Pancreatic β-Cell Function Is Associated with Augmented Counterregulation to In-Exercise Hypoglycemia in Type 1 Diabetes

Purpose: This study aimed to investigate the influence of residual beta-cell function on counterregulatory hormonal responses to hypoglycemia during acute physical exercise in people with type 1 diabetes (T1D). A secondary aim was to explore relationships between biomarkers of pancreatic beta-cell function and indices of glycemia following acute exercise including the nocturnal period. Methods: This study involved an exploratory, secondary analysis of data fromindividuals with T1D who partook in a four-peroid, randomized, cross-over trial involving a bout of evening exercise followed by an overnight stay in a clinical laboratory facility. Participants were split into two groups: (i) a stimulated C-peptide level of >= 30 pmol.L-1 (low-level secretors [LLS], n = 6) or ( ii) <30 pmol.L-1 (microsecretors [MS], n = 10). Pancreatic hormones (C-peptide, proinsulin, and glucagon), catecholamines (epinephrine [EPI] and norepinephrine [NE]), and metabolic biomarkers (blood glucose, blood lactate, and beta-hydroxybutyrate) were measured at rest, during exercise with and without a hypoglycemic (blood glucose <= 3.9 mmol.L-1) episode, and throughout a 13-h postexercise period.

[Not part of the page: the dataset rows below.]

-- ==== Sys2Proof/Certificates/Slice0/Obligations.lean ====
section
/-! DEFINITION. The statements for the provers. `Makes c s t` says that a live package answers command `c` with `t`, tracked; `MakesE` and `MakesR` that what
waits then goes on by itself. Where no statement says otherwise a next state is that of the command's own effect, given as an equation: what the equation does
not change is unchanged. -/

open Sys2Proof Sys2Proof.Machine

/-! ## The queue of commands -/

/-- A step takes the command at the front of the queue and runs it on the state with the rest of the queue. -/
def Obligations.StepRunsTheFrontCommand : Prop :=
  ∀ (c : Instr) (s : State), step { s with pending := c :: s.pending } = exec c s

/-- On an empty queue one nanosecond passes (the model's choice, assumption 2): the 1 ns counter advances by one and the queue stays empty. Of eight
nanoseconds FT takes exactly five TCLK cycles (625 MHz), each of which adds the increment (R179). -/
def Obligations.IdleStepsAdvanceTime : Prop :=
  (∀ s : State, s.pending = [] → ∃ t, step s = .next t ∧ t.now = s.now + 1 ∧ t.pending = []) ∧
  (∀ m : Ftm, m.tclk < 8 → m.incr * 5 < 2 ^ 104 →
      let t := ftTick (ftTick (ftTick (ftTick (ftTick (ftTick (ftTick (ftTick m)))))))
      t.ftFix = (m.ftFix + 5 * m.incr) % 2 ^ 104 ∧ t.tclk = m.tclk ∧ t.incr = m.incr)

/-- Every command answers a next state; none stops the block, and none changes the queue or the 1 ns counter. -/
def Obligations.EveryCommandAnswers : Prop :=
  ∀ (c : Instr) (s : State), ∃ t, exec c s = .next t ∧ t.pending = s.pending ∧ t.now = s.now

/-- Queued commands run first in, first out, and no time passes meanwhile: as many steps as there are commands answer a state with an empty queue at the same
time. -/
def Obligations.QueueDrainsInOrder : Prop :=
  ∀ (cs : List Instr) (s : State), ∃ t, core.run cs.length { s with pending := cs } = .next t ∧ t.pending = [] ∧ t.now = s.now

/-! ## Reset and the LOAD window -/

/-- What reset leaves where the spec states the value: FT is zero and FREE at the nominal increment (R179, R180), no partition is ACTIVE, the scratch granules
are all free, the port links are DISABLED, the scheduled plane is suspended, the counters are zero and the queue is empty. -/
def Obligations.ResetState : Prop :=
  let s := State.reset
  ft s = 0 ∧ s.ftm.state = .free ∧ s.ftm.incr = 1759218604442 ∧ s.ftm.schedActive = false ∧ activeParts s = [] ∧ s.eng.scrFree = 2560 ∧
    s.mem.reqs = [] ∧ s.mem.locks = [] ∧ s.mem.idem = [] ∧ s.eng.flits = [] ∧ s.gctr = [] ∧ s.pctr = [] ∧ s.pending = [] ∧
    (∀ p, (port s p).link = .disabled) ∧ vatUsed s = 0 ∧ s.mgmt.state = .boot ∧ live s = true

/-- The device state is tracked continuously (R72): after every step the LOAD window in progress has recorded at least the present level, the Vat and the Whey
percentage and a throttle. -/
def Obligations.LoadWindowKeepsTheWorst : Prop :=
  ∀ s t : State, Tracked s → step s = .next t → Tracked t

/-- The same holds right after reset. -/
def Obligations.LoadWindowHoldsAtReset : Prop :=
  Tracked State.reset

/-! ## Memory requests (chapters 1, 2 and 5) -/

/-- LOAD_LINE, LOAD_STREAM, STORE_LINE, STORE_MASKED, STORE_GUARDED, AT_ADD, AT_AND, AT_OR, AT_XOR, AT_SWAP, AT_MIN, AT_MAX, AT_UMIN, AT_UMAX, CAS64, CAS128,
FLUSH_RANGE, FENCE, PUBLISH and OP_FLIT on a requester's port that is UP, with room in staging, nothing ahead and no limit reached: a request that passes
every check of Table 1.6 is accepted with the next identifier, leaves its FIFO as outstanding, is charged and recorded, and is dispatched. -/
def Obligations.MemoryRequestIsAdmitted : Prop :=
  ∀ (c : Instr) (h : ReqHdr) (k : ReqKind) (s : State) (view : Option (Nat × RangeEntry × Bool)) (fwd : Bool),
    memReqOf c = some (h, k) → live s = true → portIs s h.port 1 0 = true → portUp s h.port = true → StagingOpen h k s → limitHeld s h = false →
    check12 s h = none → check37 s h k = .pass view fwd → (step8 false h k s).1 ≠ Colour.red →
    MakesE c s (admitted h k .bamom 0 false view fwd s)
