-- ==== Sys2Proof/Laws/State.lean ====
section
/-! SUPPORT. What each named update of the state writes and what it leaves: one lemma per update and field, so that no proof unfolds a record update. -/

namespace Sys2Proof.Machine

variable (s t : State)

@[simp] theorem setMgmt_pending (f : Mgmt → Mgmt) : (setMgmt f s).pending = s.pending := rfl
@[simp] theorem setMgmt_now (f : Mgmt → Mgmt) : (setMgmt f s).now = s.now := rfl
@[simp] theorem setMgmt_nextId (f : Mgmt → Mgmt) : (setMgmt f s).nextId = s.nextId := rfl
@[simp] theorem setMgmt_freeIx (f : Mgmt → Mgmt) : (setMgmt f s).freeIx = s.freeIx := rfl
@[simp] theorem setMgmt_img (f : Mgmt → Mgmt) : (setMgmt f s).img = s.img := rfl
@[simp] theorem setMgmt_pstate (f : Mgmt → Mgmt) : (setMgmt f s).pstate = s.pstate := rfl
@[simp] theorem setMgmt_ports (f : Mgmt → Mgmt) : (setMgmt f s).ports = s.ports := rfl
@[simp] theorem setMgmt_mem (f : Mgmt → Mgmt) : (setMgmt f s).mem = s.mem := rfl
@[simp] theorem setMgmt_hbm (f : Mgmt → Mgmt) : (setMgmt f s).hbm = s.hbm := rfl
@[simp] theorem setMgmt_ftl (f : Mgmt → Mgmt) : (setMgmt f s).ftl = s.ftl := rfl
@[simp] theorem setMgmt_vat (f : Mgmt → Mgmt) : (setMgmt f s).vat = s.vat := rfl
@[simp] theorem setMgmt_tmc (f : Mgmt → Mgmt) : (setMgmt f s).tmc = s.tmc := rfl
@[simp] theorem setMgmt_ftm (f : Mgmt → Mgmt) : (setMgmt f s).ftm = s.ftm := rfl
@[simp] theorem setMgmt_eng (f : Mgmt → Mgmt) : (setMgmt f s).eng = s.eng := rfl
@[simp] theorem setMgmt_eth (f : Mgmt → Mgmt) : (setMgmt f s).eth = s.eth := rfl
@[simp] theorem setMgmt_flt (f : Mgmt → Mgmt) : (setMgmt f s).flt = s.flt := rfl
@[simp] theorem setMgmt_twn (f : Mgmt → Mgmt) : (setMgmt f s).twn = s.twn := rfl
@[simp] theorem setMgmt_taps (f : Mgmt → Mgmt) : (setMgmt f s).taps = s.taps := rfl
@[simp] theorem setMgmt_tapSel (f : Mgmt → Mgmt) : (setMgmt f s).tapSel = s.tapSel := rfl
@[simp] theorem setMgmt_nv (f : Mgmt → Mgmt) : (setMgmt f s).nv = s.nv := rfl
@[simp] theorem setMgmt_sec (f : Mgmt → Mgmt) : (setMgmt f s).sec = s.sec := rfl
@[simp] theorem setMgmt_pwr (f : Mgmt → Mgmt) : (setMgmt f s).pwr = s.pwr := rfl
@[simp] theorem setMgmt_gctr (f : Mgmt → Mgmt) : (setMgmt f s).gctr = s.gctr := rfl
@[simp] theorem setMgmt_pctr (f : Mgmt → Mgmt) : (setMgmt f s).pctr = s.pctr := rfl
@[simp] theorem setMgmt_wire (f : Mgmt → Mgmt) : (setMgmt f s).wire = s.wire := rfl
@[simp] theorem setMgmt_out (f : Mgmt → Mgmt) : (setMgmt f s).out = s.out := rfl
@[simp] theorem setMgmt_mgmt (f : Mgmt → Mgmt) : (setMgmt f s).mgmt = f s.mgmt := rfl

@[simp] theorem setSec_pending (f : Sec → Sec) : (setSec f s).pending = s.pending := rfl
@[simp] theorem setSec_now (f : Sec → Sec) : (setSec f s).now = s.now := rfl
@[simp] theorem setSec_nextId (f : Sec → Sec) : (setSec f s).nextId = s.nextId := rfl
@[simp] theorem setSec_freeIx (f : Sec → Sec) : (setSec f s).freeIx = s.freeIx := rfl
@[simp] theorem setSec_img (f : Sec → Sec) : (setSec f s).img = s.img := rfl
@[simp] theorem setSec_pstate (f : Sec → Sec) : (setSec f s).pstate = s.pstate := rfl
@[simp] theorem setSec_ports (f : Sec → Sec) : (setSec f s).ports = s.ports := rfl
@[simp] theorem setSec_mem (f : Sec → Sec) : (setSec f s).mem = s.mem := rfl
@[simp] theorem setSec_hbm (f : Sec → Sec) : (setSec f s).hbm = s.hbm := rfl
@[simp] theorem setSec_ftl (f : Sec → Sec) : (setSec f s).ftl = s.ftl := rfl
@[simp] theorem setSec_vat (f : Sec → Sec) : (setSec f s).vat = s.vat := rfl
@[simp] theorem setSec_tmc (f : Sec → Sec) : (setSec f s).tmc = s.tmc := rfl
@[simp] theorem setSec_ftm (f : Sec → Sec) : (setSec f s).ftm = s.ftm := rfl
@[simp] theorem setSec_eng (f : Sec → Sec) : (setSec f s).eng = s.eng := rfl
@[simp] theorem setSec_eth (f : Sec → Sec) : (setSec f s).eth = s.eth := rfl
@[simp] theorem setSec_flt (f : Sec → Sec) : (setSec f s).flt = s.flt := rfl
@[simp] theorem setSec_twn (f : Sec → Sec) : (setSec f s).twn = s.twn := rfl
@[simp] theorem setSec_taps (f : Sec → Sec) : (setSec f s).taps = s.taps := rfl
@[simp] theorem setSec_tapSel (f : Sec → Sec) : (setSec f s).tapSel = s.tapSel := rfl
@[simp] theorem setSec_nv (f : Sec → Sec) : (setSec f s).nv = s.nv := rfl
@[simp] theorem setSec_mgmt (f : Sec → Sec) : (setSec f s).mgmt = s.mgmt := rfl
@[simp] theorem setSec_pwr (f : Sec → Sec) : (setSec f s).pwr = s.pwr := rfl
@[simp] theorem setSec_gctr (f : Sec → Sec) : (setSec f s).gctr = s.gctr := rfl
@[simp] theorem setSec_pctr (f : Sec → Sec) : (setSec f s).pctr = s.pctr := rfl
@[simp] theorem setSec_wire (f : Sec → Sec) : (setSec f s).wire = s.wire := rfl
@[simp] theorem setSec_out (f : Sec → Sec) : (setSec f s).out = s.out := rfl
@[simp] theorem setSec_sec (f : Sec → Sec) : (setSec f s).sec = f s.sec := rfl

@[simp] theorem setNv_pending (f : Nv → Nv) : (setNv f s).pending = s.pending := rfl
@[simp] theorem setNv_now (f : Nv → Nv) : (setNv f s).now = s.now := rfl
@[simp] theorem setNv_nextId (f : Nv → Nv) : (setNv f s).nextId = s.nextId := rfl
@[simp] theorem setNv_freeIx (f : Nv → Nv) : (setNv f s).freeIx = s.freeIx := rfl
@[simp] theorem setNv_img (f : Nv → Nv) : (setNv f s).img = s.img := rfl
@[simp] theorem setNv_pstate (f : Nv → Nv) : (setNv f s).pstate = s.pstate := rfl
@[simp] theorem setNv_ports (f : Nv → Nv) : (setNv f s).ports = s.ports := rfl
@[simp] theorem setNv_mem (f : Nv → Nv) : (setNv f s).mem = s.mem := rfl
@[simp] theorem setNv_hbm (f : Nv → Nv) : (setNv f s).hbm = s.hbm := rfl
@[simp] theorem setNv_ftl (f : Nv → Nv) : (setNv f s).ftl = s.ftl := rfl
@[simp] theorem setNv_vat (f : Nv → Nv) : (setNv f s).vat = s.vat := rfl
@[simp] theorem setNv_tmc (f : Nv → Nv) : (setNv f s).tmc = s.tmc := rfl
@[simp] theorem setNv_ftm (f : Nv → Nv) : (setNv f s).ftm = s.ftm := rfl
@[simp] theorem setNv_eng (f : Nv → Nv) : (setNv f s).eng = s.eng := rfl
@[simp] theorem setNv_eth (f : Nv → Nv) : (setNv f s).eth = s.eth := rfl
@[simp] theorem setNv_flt (f : Nv → Nv) : (setNv f s).flt = s.flt := rfl
@[simp] theorem setNv_twn (f : Nv → Nv) : (setNv f s).twn = s.twn := rfl
@[simp] theorem setNv_taps (f : Nv → Nv) : (setNv f s).taps = s.taps := rfl
@[simp] theorem setNv_tapSel (f : Nv → Nv) : (setNv f s).tapSel = s.tapSel := rfl
@[simp] theorem setNv_sec (f : Nv → Nv) : (setNv f s).sec = s.sec := rfl
@[simp] theorem setNv_mgmt (f : Nv → Nv) : (setNv f s).mgmt = s.mgmt := rfl
@[simp] theorem setNv_pwr (f : Nv → Nv) : (setNv f s).pwr = s.pwr := rfl
@[simp] theorem setNv_gctr (f : Nv → Nv) : (setNv f s).gctr = s.gctr := rfl
@[simp] theorem setNv_pctr (f : Nv → Nv) : (setNv f s).pctr = s.pctr := rfl
@[simp] theorem setNv_wire (f : Nv → Nv) : (setNv f s).wire = s.wire := rfl
@[simp] theorem setNv_out (f : Nv → Nv) : (setNv f s).out = s.out := rfl
@[simp] theorem setNv_nv (f : Nv → Nv) : (setNv f s).nv = f s.nv := rfl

Interstitial glucose monitoring was used to assess indices of glycemic variability. Results: During in-exercise hypoglycemia, LLS presented with greater sympathoadrenal (EPI and NE P <= 0.05) and ketone (P < 0.01) concentrations. Glucagon remained similar (P = 0.09). Over exercise, LLS experienced larger drops in C-peptide and proinsulin (both P < 0.01) as well as greater increases in EPI (P < 0.01) and beta-hydroxybutyrate (P = 0.03). LLS spent less time in the interstitial-derived hypoglycemic range acutely postexercise and had lower glucose variability throughout the nocturnal period. Conclusion: Higher residual beta-cell function was associated with greater sympathoadrenal and ketonic responses to exercise-induced hypoglycemia as well as improved glycemia leading into and throughout the nocturnal hours. Even a minimal amount of residual beta-cell function confers a beneficial effect on glycemic outcomes during and after exercise in people with T1D.